Until now, its mass has been defined by the granddaddy of all kilos: a golf ball-sized metal cylinder locked in a vault in France. For more than a century, it has been the one true kilogramme upon which all others were based.

Now, the kilogramme is getting an update. Gathering in Versailles, west of Paris, governments are expected on Friday to approve plans to instead use a scientific formulation to define the exact mass of a kilo. The change will have practical applications in industries and sciences that require ultra-precise measurements of mass.

The 'Grand K'

Made of a corrosion-resistant alloy of 90 percent platinum and 10 percent iridium, the international prototype kilo, the so-called 'Grand K,' has rarely seen the light of day.
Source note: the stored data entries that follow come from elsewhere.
/-- The addressing mode of an instruction, with its operand (R117). -/
def Instr.mode : Instr → Mode
  | .brk sig => .int sig
  | .oraDpXInd d => .dpXInd d
  | .cop sig => .int sig
  | .oraSr d => .sr d
  | .tsbDp d => .dp d
  | .oraDp d => .dp d
  | .aslDp d => .dp d
  | .oraDpIndL d => .dpIndL d
  | .php => .stk
  | .oraImm v => .immM v
  | .aslA => .acc
  | .phd => .stk
  | .tsbAbs a => .abs a
  | .oraAbs a => .abs a
  | .aslAbs a => .abs a
  | .oraAbsL l => .absL l
  | .bpl r => .rel8 r
  | .oraDpIndY d => .dpIndY d
  | .oraDpInd d => .dpInd d
  | .oraSrIndY d => .srIndY d
  | .trbDp d => .dp d
  | .oraDpX d => .dpX d
  | .aslDpX d => .dpX d
  | .oraDpIndLY d => .dpIndLY d
  | .clc => .imp
  | .oraAbsY a => .absY a
  | .incA => .acc
  | .tcs => .imp
  | .trbAbs a => .abs a
  | .oraAbsX a => .absX a
  | .aslAbsX a => .absX a
  | .oraAbsLX l => .absLX l
  | .jsrAbs a => .abs a
  | .andDpXInd d => .dpXInd d
  | .jslAbsL l => .absL l
  | .andSr d => .sr d
  | .bitDp d => .dp d
  | .andDp d => .dp d
  | .rolDp d => .dp d
  | .andDpIndL d => .dpIndL d
  | .plp => .stk
  | .andImm v => .immM v
  | .rolA => .acc
  | .pld => .stk
  | .bitAbs a => .abs a
  | .andAbs a => .abs a
  | .rolAbs a => .abs a
  | .andAbsL l => .absL l
  | .bmi r => .rel8 r
  | .andDpIndY d => .dpIndY d
  | .andDpInd d => .dpInd d
  | .andSrIndY d => .srIndY d
  | .bitDpX d => .dpX d
  | .andDpX d => .dpX d
  | .rolDpX d => .dpX d
  | .andDpIndLY d => .dpIndLY d
  | .sec => .imp
  | .andAbsY a => .absY a
  | .decA => .acc
  | .tsc => .imp
  | .bitAbsX a => .absX a
  | .andAbsX a => .absX a
  | .rolAbsX a => .absX a
  | .andAbsLX l => .absLX l
  | .rti => .stk
  | .eorDpXInd d => .dpXInd d
  | .wdm v => .imm8Skip v
  | .eorSr d => .sr d
  | .mvp dst src => .blk dst src
  | .eorDp d => .dp d
  | .lsrDp d => .dp d
  | .eorDpIndL d => .dpIndL d
  | .pha => .stk
  | .eorImm v => .immM v
  | .lsrA => .acc
  | .phk => .stk
  | .jmpAbs a => .abs a
  | .eorAbs a => .abs a
  | .lsrAbs a => .abs a
  | .eorAbsL l => .absL l
  | .bvc r => .rel8 r
  | .eorDpIndY d => .dpIndY d
  | .eorDpInd d => .dpInd d
  | .eorSrIndY d => .srIndY d
  | .mvn dst src => .blk dst src
  | .eorDpX d => .dpX d
  | .lsrDpX d => .dpX d
  | .eorDpIndLY d => .dpIndLY d
  | .cli => .imp
  | .eorAbsY a => .absY a
  | .phy => .stk
  | .tcd => .imp
  | .jmlAbsL l => .absL l
  | .eorAbsX a => .absX a
  | .lsrAbsX a => .absX a
  | .eorAbsLX l => .absLX l
  | .rts => .stk
  | .adcDpXInd d => .dpXInd d
  | .per r => .rel16 r
  | .adcSr d => .sr d
  | .stzDp d => .dp d
  | .adcDp d => .dp d
  | .rorDp d => .dp d
  | .adcDpIndL d => .dpIndL d
  | .pla => .stk
  | .adcImm v => .immM v
  | .rorA => .acc
  | .rtl => .stk
  | .jmpAbsInd a => .absInd a
  | .adcAbs a => .abs a
  | .rorAbs a => .abs a
  | .adcAbsL l => .absL l
  | .bvs r => .rel8 r
  | .adcDpIndY d => .dpIndY d
  | .adcDpInd d => .dpInd d
  | .adcSrIndY d => .srIndY d
  | .stzDpX d => .dpX d
  | .adcDpX d => .dpX d
  | .rorDpX d => .dpX d
  | .adcDpIndLY d => .dpIndLY d
  | .sei => .imp
  | .adcAbsY a => .absY a
  | .ply => .stk
  | .tdc => .imp
  | .jmpAbsXInd a => .absXInd a
  | .adcAbsX a => .absX a
  | .rorAbsX a => .absX a
  | .adcAbsLX l => .absLX l
  | .bra r => .rel8 r
  | .staDpXInd d => .dpXInd d
  | .brl r => .rel16 r
  | .staSr d => .sr d
  | .styDp d => .dp d
  | .staDp d => .dp d
  | .stxDp d => .dp d
  | .staDpIndL d => .dpIndL d
  | .dey => .imp
  | .bitImm v => .immM v
  | .txa => .imp
  | .phb => .stk
  | .styAbs a => .abs a
  | .staAbs a => .abs a
  | .stxAbs a => .abs a
  | .staAbsL l => .absL l
  | .bcc r => .rel8 r
  | .staDpIndY d => .dpIndY d
  | .staDpInd d => .dpInd d
  | .staSrIndY d => .srIndY d
  | .styDpX d => .dpX d
  | .staDpX d => .dpX d
  | .stxDpY d => .dpY d
  | .staDpIndLY d => .dpIndLY d
  | .tya => .imp
  | .staAbsY a => .absY a
  | .txs => .imp
  | .txy => .imp
  | .stzAbs a => .abs a
  | .staAbsX a => .absX a
  | .stzAbsX a => .absX a
  | .staAbsLX l => .absLX l
  | .ldyImm v => .immX v
  | .ldaDpXInd d => .dpXInd d
  | .ldxImm v => .immX v
  | .ldaSr d => .sr d
  | .ldyDp d => .dp d
  | .ldaDp d => .dp d
  | .ldxDp d => .dp d
  | .ldaDpIndL d => .dpIndL d
  | .tay => .imp
  | .ldaImm v => .immM v
  | .tax => .imp
  | .plb => .stk
  | .ldyAbs a => .abs a
  | .ldaAbs a => .abs a
  | .ldxAbs a => .abs a
  | .ldaAbsL l => .absL l
  | .bcs r => .rel8 r
  | .ldaDpIndY d => .dpIndY d
  | .ldaDpInd d => .dpInd d
  | .ldaSrIndY d => .srIndY d
  | .ldyDpX d => .dpX d
  | .ldaDpX d => .dpX d
  | .ldxDpY d => .dpY d
  | .ldaDpIndLY d => .dpIndLY d
  | .clv => .imp
  | .ldaAbsY a => .absY a
  | .tsx => .imp
  | .tyx => .imp
  | .ldyAbsX a => .absX a
  | .ldaAbsX a => .absX a
  | .ldxAbsY a => .absY a
  | .ldaAbsLX l => .absLX l
  | .cpyImm v => .immX v
  | .cmpDpXInd d => .dpXInd d
  | .rep v => .imm8 v
  | .cmpSr d => .sr d
  | .cpyDp d => .dp d
  | .cmpDp d => .dp d
  | .decDp d => .dp d
  | .cmpDpIndL d => .dpIndL d
  | .iny => .imp
  | .cmpImm v => .immM v
  | .dex => .imp
  | .wai => .imp
  | .cpyAbs a => .abs a
  | .cmpAbs a => .abs a
  | .decAbs a => .abs a
  | .cmpAbsL l => .absL l
  | .bne r => .rel8 r
  | .cmpDpIndY d => .dpIndY d
  | .cmpDpInd d => .dpInd d
  | .cmpSrIndY d => .srIndY d
  | .pei d => .pei d
  | .cmpDpX d => .dpX d
  | .decDpX d => .dpX d
  | .cmpDpIndLY d => .dpIndLY d
  | .cld => .imp
  | .cmpAbsY a => .absY a
  | .phx => .stk
  | .stp => .imp
  | .jmlAbsIndL a => .absIndL a
  | .cmpAbsX a => .absX a
  | .decAbsX a => .absX a
  | .cmpAbsLX l => .absLX l
  | .cpxImm v => .immX v
  | .sbcDpXInd d => .dpXInd d
  | .sep v => .imm8 v
  | .sbcSr d => .sr d
  | .cpxDp d => .dp d
  | .sbcDp d => .dp d
  | .incDp d => .dp d
  | .sbcDpIndL d => .dpIndL d
  | .inx => .imp
  | .sbcImm v => .immM v
  | .nop => .imp
  | .xba => .imp
  | .cpxAbs a => .abs a
  | .sbcAbs a => .abs a
  | .incAbs a => .abs a
  | .sbcAbsL l => .absL l
  | .beq r => .rel8 r
  | .sbcDpIndY d => .dpIndY d
  | .sbcDpInd d => .dpInd d
  | .sbcSrIndY d => .srIndY d
  | .pea v => .pea v
  | .sbcDpX d => .dpX d
  | .incDpX d => .dpX d
  | .sbcDpIndLY d => .dpIndLY d
  | .sed => .imp
  | .sbcAbsY a => .absY a
  | .plx => .stk
  | .xce => .imp
  | .jsrAbsXInd a => .absXInd a
  | .sbcAbsX a => .absX a
  | .incAbsX a => .absX a
  | .sbcAbsLX l => .absLX l

/-- The opcode byte of an instruction (R117). -/
def Instr.opcode : Instr → Byte
  | .brk _ => 0x00#8
  | .oraDpXInd _ => 0x01#8
  | .cop _ => 0x02#8
  | .oraSr _ => 0x03#8
  | .tsbDp _ => 0x04#8
  | .oraDp _ => 0x05#8
  | .aslDp _ => 0x06#8
  | .oraDpIndL _ => 0x07#8
  | .php => 0x08#8
  | .oraImm _ => 0x09#8
  | .aslA => 0x0A#8
  | .phd => 0x0B#8
  | .tsbAbs _ => 0x0C#8
  | .oraAbs _ => 0x0D#8
  | .aslAbs _ => 0x0E#8
  | .oraAbsL _ => 0x0F#8
  | .bpl _ => 0x10#8
  | .oraDpIndY _ => 0x11#8
  | .oraDpInd _ => 0x12#8
  | .oraSrIndY _ => 0x13#8
  | .trbDp _ => 0x14#8
  | .oraDpX _ => 0x15#8
  | .aslDpX _ => 0x16#8
  | .oraDpIndLY _ => 0x17#8
  | .clc => 0x18#8
  | .oraAbsY _ => 0x19#8
  | .incA => 0x1A#8
  | .tcs => 0x1B#8
  | .trbAbs _ => 0x1C#8
  | .oraAbsX _ => 0x1D#8
  | .aslAbsX _ => 0x1E#8
  | .oraAbsLX _ => 0x1F#8
  | .jsrAbs _ => 0x20#8
  | .andDpXInd _ => 0x21#8
  | .jslAbsL _ => 0x22#8
  | .andSr _ => 0x23#8
  | .bitDp _ => 0x24#8
  | .andDp _ => 0x25#8
  | .rolDp _ => 0x26#8
  | .andDpIndL _ => 0x27#8
  | .plp => 0x28#8
  | .andImm _ => 0x29#8
  | .rolA => 0x2A#8
  | .pld => 0x2B#8
  | .bitAbs _ => 0x2C#8
  | .andAbs _ => 0x2D#8
  | .rolAbs _ => 0x2E#8
  | .andAbsL _ => 0x2F#8
  | .bmi _ => 0x30#8
  | .andDpIndY _ => 0x31#8
  | .andDpInd _ => 0x32#8
  | .andSrIndY _ => 0x33#8
  | .bitDpX _ => 0x34#8
  | .andDpX _ => 0x35#8
  | .rolDpX _ => 0x36#8
  | .andDpIndLY _ => 0x37#8
  | .sec => 0x38#8
  | .andAbsY _ => 0x39#8
  | .decA => 0x3A#8
  | .tsc => 0x3B#8
  | .bitAbsX _ => 0x3C#8
  | .andAbsX _ => 0x3D#8
  | .rolAbsX _ => 0x3E#8
  | .andAbsLX _ => 0x3F#8
  | .rti => 0x40#8
  | .eorDpXInd _ => 0x41#8
  | .wdm _ => 0x42#8
  | .eorSr _ => 0x43#8
  | .mvp _ _ => 0x44#8
  | .eorDp _ => 0x45#8
  | .lsrDp _ => 0x46#8
  | .eorDpIndL _ => 0x47#8
  | .pha => 0x48#8
  | .eorImm _ => 0x49#8
  | .lsrA => 0x4A#8
  | .phk => 0x4B#8
  | .jmpAbs _ => 0x4C#8
  | .eorAbs _ => 0x4D#8
  | .lsrAbs _ => 0x4E#8
  | .eorAbsL _ => 0x4F#8
  | .bvc _ => 0x50#8
  | .eorDpIndY _ => 0x51#8
  | .eorDpInd _ => 0x52#8
  | .eorSrIndY _ => 0x53#8
  | .mvn _ _ => 0x54#8
  | .eorDpX _ => 0x55#8
  | .lsrDpX _ => 0x56#8
  | .eorDpIndLY _ => 0x57#8
  | .cli => 0x58#8
  | .eorAbsY _ => 0x59#8
  | .phy => 0x5A#8
  | .tcd => 0x5B#8
  | .jmlAbsL _ => 0x5C#8
  | .eorAbsX _ => 0x5D#8
  | .lsrAbsX _ => 0x5E#8
  | .eorAbsLX _ => 0x5F#8
  | .rts => 0x60#8
  | .adcDpXInd _ => 0x61#8
  | .per _ => 0x62#8
  | .adcSr _ => 0x63#8
  | .stzDp _ => 0x64#8
  | .adcDp _ => 0x65#8
  | .rorDp _ => 0x66#8
  | .adcDpIndL _ => 0x67#8
  | .pla => 0x68#8
  | .adcImm _ => 0x69#8
  | .rorA => 0x6A#8
  | .rtl => 0x6B#8
  | .jmpAbsInd _ => 0x6C#8
  | .adcAbs _ => 0x6D#8
  | .rorAbs _ => 0x6E#8
  | .adcAbsL _ => 0x6F#8
  | .bvs _ => 0x70#8
  | .adcDpIndY _ => 0x71#8
  | .adcDpInd _ => 0x72#8
  | .adcSrIndY _ => 0x73#8
  | .stzDpX _ => 0x74#8
  | .adcDpX _ => 0x75#8
  | .rorDpX _ => 0x76#8
  | .adcDpIndLY _ => 0x77#8
  | .sei => 0x78#8
  | .adcAbsY _ => 0x79#8
  | .ply => 0x7A#8
  | .tdc => 0x7B#8
  | .jmpAbsXInd _ => 0x7C#8
  | .adcAbsX _ => 0x7D#8
  | .rorAbsX _ => 0x7E#8
  | .adcAbsLX _ => 0x7F#8
  | .bra _ => 0x80#8
  | .staDpXInd _ => 0x81#8
  | .brl _ => 0x82#8
  | .staSr _ => 0x83#8
  | .styDp _ => 0x84#8
  | .staDp _ => 0x85#8
  | .stxDp _ => 0x86#8
  | .staDpIndL _ => 0x87#8
  | .dey => 0x88#8
  | .bitImm _ => 0x89#8
  | .txa => 0x8A#8
  | .phb => 0x8B#8
  | .styAbs _ => 0x8C#8
  | .staAbs _ => 0x8D#8
  | .stxAbs _ => 0x8E#8
  | .staAbsL _ => 0x8F#8
  | .bcc _ => 0x90#8
  | .staDpIndY _ => 0x91#8
  | .staDpInd _ => 0x92#8
  | .staSrIndY _ => 0x93#8
  | .styDpX _ => 0x94#8
  | .staDpX _ => 0x95#8
  | .stxDpY _ => 0x96#8
  | .staDpIndLY _ => 0x97#8
  | .tya => 0x98#8
  | .staAbsY _ => 0x99#8
  | .txs => 0x9A#8
  | .txy => 0x9B#8
  | .stzAbs _ => 0x9C#8
  | .staAbsX _ => 0x9D#8
  | .stzAbsX _ => 0x9E#8
  | .staAbsLX _ => 0x9F#8
  | .ldyImm _ => 0xA0#8
  | .ldaDpXInd _ => 0xA1#8
  | .ldxImm _ => 0xA2#8
  | .ldaSr _ => 0xA3#8
  | .ldyDp _ => 0xA4#8
  | .ldaDp _ => 0xA5#8
  | .ldxDp _ => 0xA6#8
  | .ldaDpIndL _ => 0xA7#8
  | .tay => 0xA8#8
  | .ldaImm _ => 0xA9#8
  | .tax => 0xAA#8
  | .plb => 0xAB#8
  | .ldyAbs _ => 0xAC#8
  | .ldaAbs _ => 0xAD#8
  | .ldxAbs _ => 0xAE#8
  | .ldaAbsL _ => 0xAF#8
  | .bcs _ => 0xB0#8
  | .ldaDpIndY _ => 0xB1#8
  | .ldaDpInd _ => 0xB2#8
  | .ldaSrIndY _ => 0xB3#8
  | .ldyDpX _ => 0xB4#8
  | .ldaDpX _ => 0xB5#8
  | .ldxDpY _ => 0xB6#8
  | .ldaDpIndLY _ => 0xB7#8
  | .clv => 0xB8#8
  | .ldaAbsY _ => 0xB9#8
  | .tsx => 0xBA#8
  | .tyx => 0xBB#8
  | .ldyAbsX _ => 0xBC#8
  | .ldaAbsX _ => 0xBD#8
  | .ldxAbsY _ => 0xBE#8
  | .ldaAbsLX _ => 0xBF#8
  | .cpyImm _ => 0xC0#8
  | .cmpDpXInd _ => 0xC1#8
  | .rep _ => 0xC2#8
  | .cmpSr _ => 0xC3#8
  | .cpyDp _ => 0xC4#8
  | .cmpDp _ => 0xC5#8
  | .decDp _ => 0xC6#8
  | .cmpDpIndL _ => 0xC7#8
  | .iny => 0xC8#8
  | .cmpImm _ => 0xC9#8
  | .dex => 0xCA#8
  | .wai => 0xCB#8
  | .cpyAbs _ => 0xCC#8
  | .cmpAbs _ => 0xCD#8
  | .decAbs _ => 0xCE#8
  | .cmpAbsL _ => 0xCF#8
  | .bne _ => 0xD0#8
  | .cmpDpIndY _ => 0xD1#8
  | .cmpDpInd _ => 0xD2#8
  | .cmpSrIndY _ => 0xD3#8
  | .pei _ => 0xD4#8
  | .cmpDpX _ => 0xD5#8
  | .decDpX _ => 0xD6#8
  | .cmpDpIndLY _ => 0xD7#8
  | .cld => 0xD8#8
  | .cmpAbsY _ => 0xD9#8
  | .phx => 0xDA#8
  | .stp => 0xDB#8
  | .jmlAbsIndL _ => 0xDC#8
  | .cmpAbsX _ => 0xDD#8
  | .decAbsX _ => 0xDE#8
  | .cmpAbsLX _ => 0xDF#8
  | .cpxImm _ => 0xE0#8
  | .sbcDpXInd _ => 0xE1#8
  | .sep _ => 0xE2#8
  | .sbcSr _ => 0xE3#8
  | .cpxDp _ => 0xE4#8
  | .sbcDp _ => 0xE5#8
  | .incDp _ => 0xE6#8
  | .sbcDpIndL _ => 0xE7#8
  | .inx => 0xE8#8
  | .sbcImm _ => 0xE9#8
  | .nop => 0xEA#8
  | .xba => 0xEB#8
  | .cpxAbs _ => 0xEC#8
  | .sbcAbs _ => 0xED#8
  | .incAbs _ => 0xEE#8
  | .sbcAbsL _ => 0xEF#8
  | .beq _ => 0xF0#8
  | .sbcDpIndY _ => 0xF1#8
  | .sbcDpInd _ => 0xF2#8
  | .sbcSrIndY _ => 0xF3#8
  | .pea _ => 0xF4#8
  | .sbcDpX _ => 0xF5#8
  | .incDpX _ => 0xF6#8
  | .sbcDpIndLY _ => 0xF7#8
  | .sed => 0xF8#8
  | .sbcAbsY _ => 0xF9#8
  | .plx => 0xFA#8
  | .xce => 0xFB#8
  | .jsrAbsXInd _ => 0xFC#8
  | .sbcAbsX _ => 0xFD#8
  | .incAbsX _ => 0xFE#8
  | .sbcAbsLX _ => 0xFF#8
Yet its role has been crucial, as the foundation for the globally accepted system for measuring mass upon which things like international trade depend.

Three different keys, kept in separate locations, are required to unlock the vault where the Grand K and six official copies — collectively known as "the heir and the spares" — are entombed together under glass bell-jars at the International Bureau of Weights and Measures, in Sevres on the western outskirts of Paris.

Founded by 17 nations in 1875 and known by its French initials, the BIPM is the guardian of the seven main units humanity uses to measure its world: the metre for length, the kilogramme for mass, the second for time, the ampere for electric current, the kelvin for temperature, the mole for the amount of a substance and the candela for luminous intensity.

Of the seven, the kilo is the last still based on a physical artefact.

"Everything else has been recycled and replaced and improved. This is the last improvement that dates back to the original conception in 1875. So that's a tribute to what was done in 1875, that it's lasted this long," Martin Milton, the BIPM director, said in an Associated Press interview.

Milton says the change will have applications in computing, manufacturing, pharmaceuticals, the study of climate change and other sciences where precise measurements are required.

"The system will be intrinsically correct by reference to the laws of science, the laws of nature," he said. "We won't have to depend on just assuming that one particular object never changes."